There was apparently an effort to port it to FreeBSD -
[https://wiki.freebsd.org/launchd](https://wiki.freebsd.org/launchd) and more
recently
[https://github.com/rtyler/openlaunchd/blob/master/README.md](https://github.com/rtyler/openlaunchd/blob/master/README.md)
.

------
JoshTriplett
Replying to the article:

> The first issue is that Linux has always been a commodity white box OS built
> from interchangeable parts available from multiple sources, just like the
> PC. Systemd goes out of its way to break that, and in doing so represents an
> enormous loss of flexibility.

systemd goes out of its way to _fix_ the massive integration failures we've
had for decades (and seen as almost unfixable) because Linux is so focused on
modularity to a fault. And because of systemd, we're finally starting to get a
level of integration that previously only appeared in proprietary operating
systems. [http://islinuxaboutchoice.com/](http://islinuxaboutchoice.com/)

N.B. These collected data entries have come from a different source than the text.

/-- A BLOCK_TICK that takes no apply gives every line not taken ahead of it its tick, with what CMAP delivers for it: the
shadow count of a line that leaves air starts at the dump depth plus the shadow margin, at most 65535, the loss count
at the hold-off, and an arrival reads the screening table, each as it stands after the tick. (The model's are the marks
of what was taken ahead, entry 2, the parts that put off an apply, entry 3, and its reading that the last side-code
sample of a lane not LOCKED after the tick leaves nothing, entry 8.) The connected state is that of the table of roles
and counts, and an arrival is answered the entry of the spread table at its number modulo the spread size, or NONE where
the entry names no position or a disabled one.

At any record applied, condition delivered and change of depth: a connected line delivered
another condition enters LOST with its loss count at the hold-off, lost-from the state it left, and a shadow count
started exactly if it left AIR. A LOST line delivered CONNECTED, a VACANT line delivered CONNECTED and a connected
line take the connected state of the role applied, of the count and of the auto screener after the tick; the shadow
count is cleared in AIR, started by a role change out of AIR, and otherwise moved by the change of depth and the
tick's decrease. An AUTO line connecting from VACANT, or changed to AUTO while connected, takes an arrival; no other
does. A role change of a VACANT or LOST line moves no state. A VACANT or LOST line delivered another condition records
it, and a LOST line's loss count falls by one whatever is delivered, a repeated DISCONNECTED too, to VACANT without
its auto screener at 0. A line is marked for its status record by a change of state, of the recorded condition or of
the role, by a delivery that carries notify, by the loss of its auto screener, and by a shadow count that starts, ends
or is adjusted; by nothing else. -/
def Obligations.LossAndReconnection : Prop :=
  (∀ (s t : State) (pins : BitVec 16) (follows first : Bool), exec (.blockTick pins ⟨follows, first⟩) s = .next t →
    (s.intake.phase ≠ .ready ∨ s.inst.begun = true) →
    let input : Vector LineInput 24 := Vector.ofFn fun l =>
      if s.inst.lines[l] = true then { plan := none, delivery := none, counted := false }
      else { plan := none, delivery := s.deliveredAt t (s.heldAt t l) l, counted := true }
    let lines := linesTick (s.envAt t) s.line.ctx input s.scrn.arrivals
    t.scrn.arrivals = arrivalsTick s.line.ctx input s.scrn.arrivals ∧
    ∀ l : Line, s.delivery l = s.deliveredAt t (s.heldAt t l) l ∧
      t.line.ctx[l] = { lines[l] with reportPending := (t.line.ctx[l]).reportPending } ∧
      (t.report.round = s.report.round → (t.line.ctx[l]).reportPending = (lines[l]).reportPending)) ∧
  (∀ (role : Role) (count : Nat) (auto : Option Position),
    connectedState role count auto =
      match role with
      | .off => .parked
      | .air => .air
      | .confer _ => .confer
      | .hold => if count = 0 then .hold else .shadow
      | .screen _ => if count = 0 then .screen else .shadow
      | .auto => if count ≠ 0 then .shadow else if auto = none then .hold else .screen) ∧
  (∀ (e : LineEnv) (l : Line) (c : LineCtx) (n : BitVec 8), LineCtx.sound l c = true → e.delta = 0 →
    lineTick e c { plan := none, delivery := none, counted := false } n = c) ∧
  (∀ (table : ScreeningTable) (n : BitVec 8) (i : Fin 16), i.val = n.toNat % 2 ^ table.spreadBits →
    (table.spread[i] = none → arrivalAnswer table n = none) ∧
    ∀ p, table.spread[i] = some p →
      arrivalAnswer table n = if (table.positions[p]).talker = none then none else some p) ∧
  ∀ (e : LineEnv) (l : Line) (c : LineCtx) (plan : Option LinePlan) (d : Option Delivery) (n : BitVec 8),
    LineCtx.sound l c = true →
    let t := lineTick e c { plan := plan, delivery := d, counted := true } n
    let p := plan.getD c.plan
    let changed := p.role ≠ c.plan.role
    let running :=
      if c.shadowCount = 0 then 0 else (max 0 (min 65535 ((c.shadowCount : Int) + e.delta))).toNat - 1
    let kept := t.arrivalNumber = c.arrivalNumber ∧
      t.autoScreener = if c.plan.role = .auto ∧ p.role ≠ .auto then none else c.autoScreener
    let arrives := t.arrivalNumber = some n ∧ t.autoScreener = arrivalAnswer e.table n ∧ t.reportPending = true
    t.plan = p ∧
    (c.state.connected = true → ∀ x, d = some x → x.condition ≠ .connected →
      t.state = .lost ∧ t.lossCount = e.holdoff ∧ t.lostFrom = some c.state ∧ t.condition = x.condition ∧
      t.reportPending = true ∧ kept ∧ t.shadowCount = if c.state = .air then e.shadowStart else running) ∧
    (c.state = .lost → ∀ x, d = some x → x.condition = .connected →
      t.state = connectedState p.role t.shadowCount t.autoScreener ∧ t.lossCount = 0 ∧ t.lostFrom = none ∧
      t.shadowCount = (if p.role = .air then 0 else running) ∧ kept ∧ t.reportPending = true ∧
      t.condition = .connected) ∧
    (c.state = .vacant → ∀ x, d = some x → x.condition = .connected →
      t.state = connectedState p.role t.shadowCount t.autoScreener ∧ t.lossCount = 0 ∧ t.lostFrom = none ∧
      t.shadowCount = (if p.role = .air then 0 else running) ∧ (p.role = .auto → arrives) ∧
      (p.role ≠ .auto → kept) ∧ t.reportPending = true ∧ t.condition = .connected) ∧
    (c.state.connected = true → (∀ x, d = some x → x.condition = .connected) →
      t.state = connectedState p.role t.shadowCount t.autoScreener ∧ t.lostFrom = c.lostFrom ∧
      t.condition = .connected ∧ t.lossCount = 0 ∧
      t.shadowCount = (if p.role = .air then 0 else if c.state = .air then e.shadowStart else running) ∧
      (p.role = .auto → changed → arrives) ∧ (p.role ≠ .auto ∨ ¬changed → kept) ∧
      (changed → t.reportPending = true)) ∧
    (c.state.connected = false → (∀ x, d = some x → x.condition ≠ .connected) →
      t.state = (if c.state = .lost ∧ c.lossCount ≠ 1 then .lost else .vacant) ∧ t.shadowCount = running ∧
      t.arrivalNumber = c.arrivalNumber ∧ t.lostFrom = c.lostFrom ∧
      t.lossCount = (if c.state = .lost then c.lossCount - 1 else 0) ∧
      t.condition = (match d with
        | none => c.condition
        | some x => x.condition) ∧
      t.autoScreener =
        if (c.state = .lost ∧ c.lossCount = 1) ∨ (c.plan.role = .auto ∧ p.role ≠ .auto) then none else c.autoScreener) ∧
    (t.reportPending = true ↔
      c.reportPending = true ∨ t.state ≠ c.state ∨ t.condition ≠ c.condition ∨ (∃ x, d = some x ∧ x.notify = true) ∨
        changed ∨ (c.autoScreener.isSome = true ∧ t.autoScreener = none) ∨
        (c.shadowCount ≠ 0 ∧ (t.shadowCount = 0 ∨ (e.delta ≠ 0 ∧ t.state ≠ .air))))

/-- Arrivals at one tick are served in ascending line number: each line that takes one records the counter advanced by the
arrivals of the lines below it, and the counter ends advanced once for each. An arrival is taken by an AUTO line that
is delivered CONNECTED while VACANT, and by a connected line whose role is changed to AUTO and that does not lose its
connection at the tick; by no other line. Every line has its own tick with the counter so advanced. -/
def Obligations.ArrivalsInOrder : Prop :=
  ∀ (e : LineEnv) (ctx : Vector LineCtx 24) (input : Vector LineInput 24) (n : BitVec 8),
    let takers := (List.finRange 24).filter fun l => takesArrival ctx[l] input[l]
    (∀ l ∈ takers, ((linesTick e ctx input n)[l]).arrivalNumber =
      some (n + BitVec.ofNat 8 (takers.countP fun j => decide (j < l)))) ∧
    (∀ l : Line, l ∉ takers → ((linesTick e ctx input n)[l]).arrivalNumber = (ctx[l]).arrivalNumber) ∧
    arrivalsTick ctx input n = n + BitVec.ofNat 8 takers.length ∧
    ∀ l : Line,
      let c := ctx[l]
      let i := input[l]
      let p := i.plan.getD c.plan
      (linesTick e ctx input n)[l] = lineTick e c i (n + BitVec.ofNat 8 (takers.countP fun j => decide (j < l))) ∧
      (l ∈ takers ↔ p.role = .auto ∧
        ((c.state = .vacant ∧ c.condition ≠ .connected ∧ ∃ d, i.delivery = some d ∧ d.condition = .connected) ∨
          (c.state.connected = true ∧ p.role ≠ c.plan.role ∧
            ∀ d, i.delivery = some d → d.condition = .connected ∨ d.condition = c.condition)))

/-! ### The events of a tick that have rows of their own -/

/-- A press due makes its key DOWN and a release due makes it UP, with run 0. A valid MOMENTARY route on the key becomes
ACTIVE at a press and, where ACTIVE, lets go at a release: HOLDING with its hold value, IDLE if that is 0. A valid LATCH
route becomes LATCHED at a press, or from LATCHED lets go. Every other key and route, and every other block, stands. (No
apply is due; a route replaced at the tick takes no event.) -/
def Obligations.KeyEventsTaken : Prop :=
  ∀ (s : State) (k : Key), (s.cue.keys[k]).run = 3 → s.inst.keys[k] = false →
    (s.intake.phase ≠ .ready ∨ s.inst.begun = true) →
    ((s.cue.keys[k]).down = false →
      ∃ t, exec (.keyPress k) s = .next t ∧
        t = { s with cue := { s.cue with keys := t.cue.keys, routes := t.cue.routes }, inst := t.inst } ∧
        t.cue.keys = s.cue.keys.set k { s.cue.keys[k] with down := true, run := 0 } ∧
        ∀ r : Route,
          let x := s.cue.routes[r]
          let letGo := { x with activity := if x.entry.hold = 0 then .idle else .holding, holdCount := x.entry.hold.val }
          (x.entry.key ≠ k ∨ x.entry.valid = false ∨ s.inst.replaced[r] = true → t.cue.routes[r] = x) ∧
          (x.entry.key = k → x.entry.valid = true → s.inst.replaced[r] = false →
            (x.entry.mode = .momentary → t.cue.routes[r] = { x with activity := .active, holdCount := 0 }) ∧
            (x.entry.mode = .latch → x.activity ≠ .latched →
              t.cue.routes[r] = { x with activity := .latched, holdCount := 0 }) ∧
            (x.entry.mode = .latch → x.activity = .latched → t.cue.routes[r] = letGo))) ∧
    ((s.cue.keys[k]).down = true → (s.cue.keys[k]).soft = false →
      ∃ t, exec (.keyRelease k) s = .next t ∧
        t = { s with cue := { s.cue with keys := t.cue.keys, routes := t.cue.routes }, inst := t.inst } ∧
        t.cue.keys = s.cue.keys.set k { s.cue.keys[k] with down := false, run := 0 } ∧
        ∀ r : Route,
          let x := s.cue.routes[r]
          let letGo := { x with activity := if x.entry.hold = 0 then .idle else .holding, holdCount := x.entry.hold.val }
          let lets := x.entry.key = k ∧ x.entry.valid = true ∧ s.inst.replaced[r] = false ∧
            x.entry.mode = .momentary ∧ x.activity = .active
          (¬lets → t.cue.routes[r] = x) ∧ (lets → t.cue.routes[r] = letGo))

/-- A hold count of 1 at a slow tick ends: its route becomes IDLE. A return whose qOut has completed its ramp to 0 loses
its outgoing route and talker. Nothing else changes but the model's marks: the hold count taken, and that no round
begins at the tick before any more (entry 2). -/
def Obligations.CueEnds : Prop :=
  (∀ (s : State) (r : Route), (s.cue.routes[r]).entry.valid = true → (s.cue.routes[r]).activity = .holding →
    (s.cue.routes[r]).holdCount = 1 → (s.report.blockCount + 1).toNat % 16 = 0 → s.inst.holds[r] = false →
    s.inst.replaced[r] = false → (s.intake.phase ≠ .ready ∨ s.inst.begun = true) →
    exec (.holdCountExpiry r) s =
      .next { s with
        cue := { s.cue with
          routes := s.cue.routes.set r { s.cue.routes[r] with activity := .idle, holdCount := 0 } }
        inst := { s.inst with holds := s.inst.holds.set r true } }) ∧
  ∀ (s : State) (k : Line), (s.cue.returns[k]).outgoing.isSome = true → (s.mix.returns[k]).cueOut.cur = 0 →
    (s.mix.returns[k]).cueOut.len ≤ (s.mix.returns[k]).cueOut.pos →
    exec (.outgoingFadeEnd k) s =
      .next { s with
        cue := { s.cue with
          returns := s.cue.returns.set k { s.cue.returns[k] with outgoing := none, outTalker := none } }
        inst := { s.inst with other := true } }

/-- A ramp one sample from its end comes to rest at its target, and every other ramp, code and peak stands. A group
membership or group term at rest at 0 with a group pending takes the group that its line is then in and is retargeted on
it, or, where the line is in none, drops the pending group and keeps its index. (No apply is due. That the tick's
BLOCK_TICK takes this switch anew is the model's: entry 2. That a line in no group drops the pending group and keeps the
index is the model's reading: entry 21.) -/
def Obligations.RampEnds : Prop :=
  (∀ (s : State) (i : RampId), (s.mix.ramp i).pos + 1 = (s.mix.ramp i).len →
    ∃ t, exec (.rampEnd i) s = .next t ∧ t = { s with mix := t.mix } ∧
      t.mix.ramp i =
        { s.mix.ramp i with pos := (s.mix.ramp i).len, cur := (s.mix.ramp i).target } ∧
      (∀ j, j ≠ i → t.mix.ramp j = s.mix.ramp j) ∧
      (∀ l : Line, (t.mix.contribs[l]).group.index = (s.mix.contribs[l]).group.index ∧
        (t.mix.contribs[l]).group.pending = (s.mix.contribs[l]).group.pending ∧
        (t.mix.contribs[l]).peak = (s.mix.contribs[l]).peak ∧ (t.mix.contribs[l]).voice = (s.mix.contribs[l]).voice ∧
        (t.mix.returns[l]).group.index = (s.mix.returns[l]).group.index ∧
        (t.mix.returns[l]).group.pending = (s.mix.returns[l]).group.pending ∧
        (t.mix.returns[l]).peak = (s.mix.returns[l]).peak ∧ (t.mix.returns[l]).clip = (s.mix.returns[l]).clip ∧
        (t.mix.returns[l]).duck = (s.mix.returns[l]).duck ∧
        (t.mix.returns[l]).position = (s.mix.returns[l]).position) ∧
      (∀ x : Source, (t.mix.sources[x]).airCode = (s.mix.sources[x]).airCode ∧
        (t.mix.sources[x]).peak = (s.mix.sources[x]).peak) ∧
      t.mix = { s.mix with sources := t.mix.sources, contribs := t.mix.contribs, returns := t.mix.returns }) ∧
  ∀ (s : State) (l : Line), (s.intake.phase ≠ .ready ∨ s.inst.begun = true) →
    let b := s.mix.contribs[l]
    let r := s.mix.returns[l]
    let c := s.line.ctx[l]
    (b.group.ramp.cur = 0 → b.group.ramp.len ≤ b.group.ramp.pos → b.group.pending.isSome = true →
      ∃ g, exec (.rampEnd (.lineGroup l)) s =
          .next { s with
            mix := { s.mix with contribs := s.mix.contribs.set l { b with group := g } }
            inst := { s.inst with members := s.inst.members.set l (some b.group.index) } } ∧
        g.pending = none ∧ g.ramp.cur = 0 ∧
        (∀ h, c.state = .confer → c.plan.role = .confer h → g.index = h ∧ g.ramp.target = b.voice) ∧
        (c.state ≠ .confer → g.index = b.group.index ∧ g.ramp.target = 0)) ∧
    (r.group.ramp.cur = 0 → r.group.ramp.len ≤ r.group.ramp.pos → r.group.pending.isSome = true →
      ∃ g, exec (.rampEnd (.groupTerm l)) s =
          .next { s with
            mix := { s.mix with returns := s.mix.returns.set l { r with group := g } }
            inst := { s.inst with terms := s.inst.terms.set l (some r.group.index) } } ∧
        g.pending = none ∧ g.ramp.cur = 0 ∧
        (∀ h v, groupTermWant r.duck c (composition s.scrn.table l c) = some (h, v) →
          g.index = h ∧ g.ramp.target = v) ∧
        (groupTermWant r.duck c (composition s.scrn.table l c) = none → g.index = r.group.index ∧ g.ramp.target = 0))
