/-- A link reset with a read outstanding and a round in progress, and one with neither. -/
theorem witness_LinkResetReach :
    busyLink.link.read.isSome = true ∧ busyLink.report.round.isSome = true ∧
      State.reset.report.round = none := by decide
/-- A pending bit kept by a sample, and one taken. -/
theorem witness_PendingBitsStay :
    let s := after (withEngine .active State.reset) (.post 0x80000001)
    (∃ t, exec .sample s = .next t) ∧ (∃ t, exec .intakeTake s = .next t) ∧ s.link.post.getLsbD 31 = true :=
  ⟨⟨_, rfl⟩, ⟨_, rfl⟩, by decide⟩
/-- A link whose notice sends a message, and one whose notice is masked. -/
theorem witness_NoticesAndMessages :
    let k := { State.reset.link with msgEnabled := true, busMaster := true, mask := 0 }
    (k.notice &&& ~~~k.mask = 0 ∧ (k.notice ||| 1) &&& ~~~k.mask ≠ 0 ∧ k.msgEnabled = true ∧ k.busMaster = true) ∧
      (State.reset.link.notice ||| 1) &&& ~~~State.reset.link.mask = 0 ∧
      (placedAt 0 State.reset).link.placement.isSome = true ∧ (k.raise 1).beforeEvent = some none ∧
      (k.raise 1).notice &&& ~~~(k.raise 1).mask ≠ 0 ∧ k.beforeEvent = none := by decide
/-- The engine in each case of the statement. -/
theorem witness_MemoryEngineMoves :
    let a := withEngine .active State.reset
    let p := withEngine .stopped State.reset
    (a.link.placement.isSome = true ∧ p.link.engine ≠ .active ∧ a.link.engine = .active ∧ a.intake.phase = .idle ∧
        a.report.round = none) ∧
      (busyLink.link.engine = .active ∧ busyLink.report.round.isSome = true) ∧
      (p.link.engine = .stopped ∧ p.link.memEnable = true ∧ p.link.busMaster = true) ∧
      State.reset.link.memEnable = false := by decide
/-- A window write accepted, one refused, and a command while ACTIVE that is no reset. -/
theorem witness_WindowRegisters :
    (placedAt 0 State.reset).link.engine = .stopped ∧ (placedAt 0 State.reset).link.placement.isSome = true ∧
      (withEngine .active State.reset).link.engine ≠ .stopped ∧
      (∃ t, exec .sample (withEngine .active State.reset) = .next t) :=
  ⟨by decide, by decide, by decide, ⟨_, rfl⟩⟩
/-- A closed window and an open one, and the bytes at the open one's end. -/
theorem witness_EffectiveEnd :
    let base : Word64 := 0x80000
    base.toNat ≤ base.toNat ∧ base.toNat < (0x81000 : Word64).toNat ∧
      insideWindow base 0x81000 0x80FFF 1 = true ∧ insideWindow base 0x81000 0x81000 1 = false := by decide
/-- A window unplaced and one placed, an ignored write and one that is not, the addresses at both ends of the window; the last
word of it, and accesses on and off their alignment. -/
theorem witness_RegisterWindow :
    let base : Word64 := 0x9000
    State.reset.link.placement = none ∧ (placedAt base State.reset).link.placement = some base ∧
      ignoredWrite 0x03F .one = true ∧ ignoredWrite 0x03C .four = false ∧ AccessWidth.three.bytes < 4 ∧
      (base.toNat ≤ (0x9000 : Word64).toNat ∧ (0x9FFF : Word64).toNat < base.toNat + 4096) ∧
      (0x8FFF : Word64).toNat < base.toNat ∧ base.toNat + 4096 ≤ (0xA000 : Word64).toNat ∧
      (0x040 ≤ 0xFFC ∧ 0xFFC < 4096 ∧ 0xFFC % 4 = 0) ∧ (0x024 : BitVec 12).toNat % 4 = 0 ∧
      (0xFFF : BitVec 12).toNat % 4 ≠ 0 ∧ (0xFFF : BitVec 12).toNat + 0 < 4096 := by decide
/-- Bus mastering permitted or not, with a record under way, with a round between records, and with no round. -/
theorem witness_MasteringWithdrawn :
    (∃ r u, busyLink.report.round = some r ∧ r.current = some u) ∧ busyLink.link.busMaster = true ∧
      (∃ r, lineRound.report.round = some r ∧ r.current = none) ∧ lineRound.link.engine = .active ∧
      ((withEngine .active State.reset).report.round = none ∧ (withEngine .active State.reset).intake.phase = .idle) ∧
      (withEngine .stopped State.reset).link.engine ≠ .active ∧ State.reset.link.busMaster = false :=
  ⟨⟨_, _, rfl, rfl⟩, by decide, ⟨_, rfl, rfl⟩, by decide, by decide, by decide, by decide⟩
/-- A moving ramp at its start and one sample from its end, and one at rest. -/
theorem witness_RampLaw :
    duckRamp.sound = true ∧ duckRamp.pos < duckRamp.len ∧ Ramp.rest.sound = true ∧ Ramp.rest.len ≤ Ramp.rest.pos ∧
      ({ duckRamp with pos := 47, cur := 996148 } : Ramp).sound = true := by decide
/-- RUNNING output lanes of each clocking and one OFF, with lane hold on and off, a SLAVE buffer with room and one
without. -/
theorem witness_SampleSends :
    (∃ t, exec .sample (withOut .master) = .next t) ∧ (withOut .master).ltx.hold = true ∧
      (after (placedAt 0 (withOut .master)) (.laneHold false)).ltx.hold = false ∧
      ((withOut .master).ltx.lanes[0]).running = true ∧ ((withOut .master).ltx.lanes[1]).running = false ∧
      (runningLane .master).setup.clocking = .master ∧ (runningLane .slave).setup.clocking = .slave ∧
      (runningLane .slave).buffer.length < 4 ∧
      4 ≤ ({ runningLane .slave with buffer := List.replicate 4 (frameOf 1) } : OutLaneCtx).buffer.length :=
  ⟨⟨_, rfl⟩, by decide⟩
/-- Two sets of inputs that differ in the line's own sample and its partner's, and a line that a position hears. -/
theorem witness_OwnVoiceCancelled :
    let x := caseInputs 3 10 20 30
    let y := caseInputs 3 11 22 30
    let c := connectedLine (.screen 0) 0
    (c.state = .screen ∧ c.position = some 0 ∧ LineCtx.reset.state ≠ .screen) ∧
    ([4] : List Line).Nodup ∧ (3 : Line) ∉ ([4] : List Line) ∧ x.sources = y.sources ∧
      (∀ j : Line, j ≠ 3 → j ∉ ([4] : List Line) → x.lines[j] = y.lines[j]) ∧ x.lines[3] ≠ y.lines[3] := by decide
/-- The bits of the word whose audio is −256, whose side code is 33, not valid, with odd parity; and the table of section
5.4. -/
theorem test_slot_bits :
    (let w : Word32 := 0xFFFF0084
     (slotAudio .wide w, slotAudio .narrow w, slotCode w, slotValid w, parityOk w) = (-256, -256, 33, false, false)) ∧
      [1000, -128, -129, 8388607, -8388608].map (convertOut .narrow) = [1024, 0, -256, 8388352, -8388608] := by decide
/-- The ends of a sample's range. -/
theorem witness_SlotRoundTrip :
    (-8388608 : Int) ≤ -8388608 ∧ (-8388608 : Int) ≤ 8388607 ∧ slotAudio .wide (makeSlot (-8388608) 63 true) = -8388608 ∧
      slotAudio .wide (makeSlot 8388607 0 false) = 8388607 := by decide
/-- A group ramp at 0 that takes a new index, and one that waits. -/
theorem witness_GroupIndexMoves :
    let moving : GroupRamp := { ramp := { cur := 5, start := 0, target := 5, len := 48, pos := 48 }, index := 1,
                                pending := none }
    let leaving : Ramp := { cur := 0, start := 0, target := 7, len := 48, pos := 1 }
    (GroupRamp.rest.retarget (some (2, 7)) 48).index ≠ GroupRamp.rest.index ∧
      (GroupRamp.rest.ramp.cur = 0 ∧ GroupRamp.rest.ramp.len ≤ GroupRamp.rest.ramp.pos) ∧
      (leaving.cur = 0 ∧ leaving.target ≠ 0) ∧ (moving.retarget (some (2, 7)) 48).pending ≠ none ∧
      (some ((1 : Group), (7 : Int))).map Prod.fst = some moving.index := by decide
/-- LOCKED lanes of each clocking, with words of correct and wrong parity. -/
theorem witness_LaneFrameTaken :
    (lockedLane .master).state = .locked ∧ (lockedLane .master).setup.clocking = .master ∧
      (lockedLane .slave).setup.clocking ≠ .master ∧ parityOk 0xFFFFFE17 = true ∧ parityOk 0xFFFFFE16 = false := by decide
/-- The four cases of the table of section 5.3, and an arrival at three and at four frames. -/
theorem witness_ElasticBuffer :
    let empty := lockedLane .slave
    let two := { empty with buffer := [frameOf 1, frameOf 2] }
    let four := { empty with buffer := [frameOf 1, frameOf 2, frameOf 3, frameOf 4] }
    (empty.state = .locked ∧ empty.setup.clocking = .slave ∧ empty.readDone = false) ∧
      ({ empty with mode := .flowing } : InLaneCtx).buffer = [] ∧ (empty.mode = .refilling ∧ empty.buffer.length < 2) ∧
      (two.mode = .refilling ∧ two.buffer = [frameOf 1, frameOf 2]) ∧ two.buffer.tail ≠ [] ∧ 4 ≤ four.buffer.length ∧
      four.buffer.tail.length < 4 ∧ (lockedLane .master).setup.clocking ≠ .slave ∧
      ({ empty with readDone := true } : InLaneCtx).readDone = true := by decide
/-- A RUNNING SLAVE output lane in each case of the table, and lanes that are not. -/
theorem witness_PartnerReadTaken :
    let c := runningLane .slave
    (c.running = true ∧ c.setup.clocking = .slave) ∧ (c.mode = .refilling ∧ c.buffer.length < 2) ∧
      ({ c with mode := .flowing } : OutLaneCtx).buffer = [] ∧
      ({ c with buffer := [frameOf 1, frameOf 2] } : OutLaneCtx).buffer.tail ≠ [] ∧
      (runningLane .master).setup.clocking = .master ∧ OutLaneCtx.reset.running = false := by decide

Linux is good at evolutionary changes, but not nearly as good at escaping
local maxima via large-scale cross-project changes. Not least of which because
anyone attempting to make such changes has to be prepared for the anti-change
"but the UNIX way!" flames.

Every time I see someone railing about the UNIX way, I think of how people
flame each other about / versus /usr, and how the original motivation for /usr
was "we ran out of space on /, put some of the less critical stuff on the user
disk". Appeal to tradition is not an argument unless you have a concrete
reason why the tradition is _better_ , and I rarely see such reasoning in
arguments leveled against systemd.

I've also found that well-articulated and well-founded arguments about
problems in systemd don't tend to last long, because systemd will _fix_ them.
I'd encourage people who see a legitimate _technical_ problem with systemd to
go discuss it on the systemd mailing list; you might be surprised how quickly
it gets fixed, if it has substance.

> Linux systems are modular, with multiple implementations of anything
> important.

Feel free to make something better than systemd, document it as extensively as
systemd, spend years writing guides to its most compelling features that get
people eager to switch, and do as much work as the systemd developers did to
help the entire Linux ecosystem adopt it with shockingly few _technical_
problems. There's nothing stopping you; you can even leverage the entire
systemd codebase in the process. Fork it and change what you don't like, if
you think you can keep up. Good luck; you'll need it.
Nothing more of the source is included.